Extract precisely the lines of the entries below, from the first line through the line containing "s.regs := rfl".

----- Available data

/-! setMdm -/

@[simp] theorem setMdm_pending (s : State) (r : Radio) (f : MdmSt → MdmSt) : (s.setMdm r f).pending = s.pending := rfl
@[simp] theorem setMdm_regs (s : State) (r : Radio) (f : MdmSt → MdmSt) : (s.setMdm r f).regs = s.regs := rfl
@[simp] theorem setMdm_mem (s : State) (r : Radio) (f : MdmSt → MdmSt) : (s.setMdm r f).mem = s.mem := rfl
@[simp] theorem setMdm_out (s : State) (r : Radio) (f : MdmSt → MdmSt) : (s.setMdm r f).out = s.out := rfl
@[simp] theorem setMdm_freeCtr (s : State) (r : Radio) (f : MdmSt → MdmSt) : (s.setMdm r f).freeCtr = s.freeCtr := rfl
@[simp] theorem setMdm_gtu (s : State) (r : Radio) (f : MdmSt → MdmSt) : (s.setMdm r f).gtu = s.gtu := rfl
@[simp] theorem setMdm_evr (s : State) (r : Radio) (f : MdmSt → MdmSt) : (s.setMdm r f).evr = s.evr := rfl
@[simp] theorem setMdm_acc (s : State) (r : Radio) (f : MdmSt → MdmSt) : (s.setMdm r f).acc = s.acc := rfl
@[simp] theorem setMdm_rfc (s : State) (r : Radio) (f : MdmSt → MdmSt) : (s.setMdm r f).rfc = s.rfc := rfl
@[simp] theorem setMdm_mpdus (s : State) (r : Radio) (f : MdmSt → MdmSt) : (s.setMdm r f).mpdus = s.mpdus := rfl
@[simp] theorem setMdm_rxmpdus (s : State) (r : Radio) (f : MdmSt → MdmSt) : (s.setMdm r f).rxmpdus = s.rxmpdus := rfl
@[simp] theorem setMdm_mpduNum (s : State) (r : Radio) (f : MdmSt → MdmSt) : (s.setMdm r f).mpduNum = s.mpduNum := rfl
@[simp] theorem setMdm_wlan (s : State) (r : Radio) (f : MdmSt → MdmSt) : (s.setMdm r f).wlan = s.wlan := rfl
@[simp] theorem setMdm_pkt (s : State) (r : Radio) (f : MdmSt → MdmSt) : (s.setMdm r f).pkt = s.pkt := rfl
@[simp] theorem setMdm_stp (s : State) (r : Radio) (f : MdmSt → MdmSt) : (s.setMdm r f).stp = s.stp := rfl
@[simp] theorem setMdm_fld (s : State) (r : Radio) (f : MdmSt → MdmSt) : (s.setMdm r f).fld = s.fld := rfl
@[simp] theorem setMdm_ppe (s : State) (r : Radio) (f : MdmSt → MdmSt) : (s.setMdm r f).ppe = s.ppe := rfl
@[simp] theorem setMdm_eth (s : State) (r : Radio) (f : MdmSt → MdmSt) : (s.setMdm r f).eth = s.eth := rfl
@[simp] theorem setMdm_dma (s : State) (r : Radio) (f : MdmSt → MdmSt) : (s.setMdm r f).dma = s.dma := rfl
@[simp] theorem setMdm_cry (s : State) (r : Radio) (f : MdmSt → MdmSt) : (s.setMdm r f).cry = s.cry := rfl
@[simp] theorem setMdm_pke (s : State) (r : Radio) (f : MdmSt → MdmSt) : (s.setMdm r f).pke = s.pke := rfl
@[simp] theorem setMdm_ecc (s : State) (r : Radio) (f : MdmSt → MdmSt) : (s.setMdm r f).ecc = s.ecc := rfl
@[simp] theorem setMdm_drc (s : State) (r : Radio) (f : MdmSt → MdmSt) : (s.setMdm r f).drc = s.drc := rfl
@[simp] theorem setMdm_ode (s : State) (r : Radio) (f : MdmSt → MdmSt) : (s.setMdm r f).ode = s.ode := rfl
@[simp] theorem setMdm_can0 (s : State) (r : Radio) (f : MdmSt → MdmSt) : (s.setMdm r f).can0 = s.can0 := rfl
@[simp] theorem setMdm_can1 (s : State) (r : Radio) (f : MdmSt → MdmSt) : (s.setMdm r f).can1 = s.can1 := rfl
@[simp] theorem setMdm_lum (s : State) (r : Radio) (f : MdmSt → MdmSt) : (s.setMdm r f).lum = s.lum := rfl
@[simp] theorem setMdm_flash (s : State) (r : Radio) (f : MdmSt → MdmSt) : (s.setMdm r f).flash = s.flash := rfl
@[simp] theorem setMdm_xspi (s : State) (r : Radio) (f : MdmSt → MdmSt) : (s.setMdm r f).xspi = s.xspi := rfl
@[simp] theorem setMdm_sys (s : State) (r : Radio) (f : MdmSt → MdmSt) : (s.setMdm r f).sys = s.sys := rfl
@[simp] theorem setMdm_reg (s : State) (r : Radio) (f : MdmSt → MdmSt) (k : Nat) : (s.setMdm r f).reg k = s.reg k := rfl
@[simp] theorem setMdm_regN (s : State) (r : Radio) (f : MdmSt → MdmSt) (k : Nat) : (s.setMdm r f).regN k = s.regN k := rfl
@[simp] theorem setMdm_rf (s : State) (r : Radio) (f : MdmSt → MdmSt) (k : Fld) : (s.setMdm r f).rf k = s.rf k := rfl
@[simp] theorem setMdm_rb (s : State) (r : Radio) (f : MdmSt → MdmSt) (k : Fld) : (s.setMdm r f).rb k = s.rb k := rfl
@[simp] theorem setMdm_byte (s : State) (r : Radio) (f : MdmSt → MdmSt) (k : Nat) : (s.setMdm r f).byte k = s.byte k := rfl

----------

> _Written answer_
/-! setMdm -/

@[simp] theorem setMdm_pending (s : State) (r : Radio) (f : MdmSt → MdmSt) : (s.setMdm r f).pending = s.pending := rfl
@[simp] theorem setMdm_regs (s : State) (r : Radio) (f : MdmSt → MdmSt) : (s.setMdm r f).regs = s.regs := rfl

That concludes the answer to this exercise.